Exercise description >>
Extract exactly those lines that lie between the start of the material and the line with "8xyC (R185). -/", including both boundary lines and no others.
+--
-- ==== Sys2Proof/Machine/Unmapped.lean ====
section
/-! DEFINITION. The unmapped encodings: nothing beyond the Step's advance (45_undescribed_and_unmapped.md R185, R186).
One meaning per row of the table. -/

namespace Sys2Proof.Machine

/-- The Step of an unmapped word (R185). -/
def unmappedStep (s : State) : Result := .next (advance s)

/-- 8xy8 (R185). -/
def execUnmapped8xy8 (s : State) : Result := unmappedStep s

/-- 8xy9 (R185). -/
def execUnmapped8xy9 (s : State) : Result := unmappedStep s

/-- 8xyA (R185). -/
def execUnmapped8xyA (s : State) : Result := unmappedStep s

/-- 8xyB (R185). -/
def execUnmapped8xyB (s : State) : Result := unmappedStep s

/-- 8xyC (R185). -/
def execUnmapped8xyC (s : State) : Result := unmappedStep s

/-- 8xyD (R185). -/
def execUnmapped8xyD (s : State) : Result := unmappedStep s

/-- 8xyF (R185). -/
def execUnmapped8xyF (s : State) : Result := unmappedStep s

/-- Every other 0nnn (R185). -/
def execUnmapped0nnn (s : State) : Result := unmappedStep s

/-- Every other Exnn (R185). -/
def execUnmappedExnn (s : State) : Result := unmappedStep s

/-- Every other Fxnn (R185). -/
def execUnmappedFxnn (s : State) : Result := unmappedStep s

end Sys2Proof.Machine
end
+--
Response to this exercise >>
-- ==== Sys2Proof/Machine/Unmapped.lean ====
section
/-! DEFINITION. The unmapped encodings: nothing beyond the Step's advance (45_undescribed_and_unmapped.md R185, R186).
One meaning per row of the table. -/

namespace Sys2Proof.Machine

/-- The Step of an unmapped word (R185). -/
def unmappedStep (s : State) : Result := .next (advance s)

/-- 8xy8 (R185). -/
def execUnmapped8xy8 (s : State) : Result := unmappedStep s

/-- 8xy9 (R185). -/
def execUnmapped8xy9 (s : State) : Result := unmappedStep s

/-- 8xyA (R185). -/
def execUnmapped8xyA (s : State) : Result := unmappedStep s

/-- 8xyB (R185). -/
def execUnmapped8xyB (s : State) : Result := unmappedStep s

/-- 8xyC (R185). -/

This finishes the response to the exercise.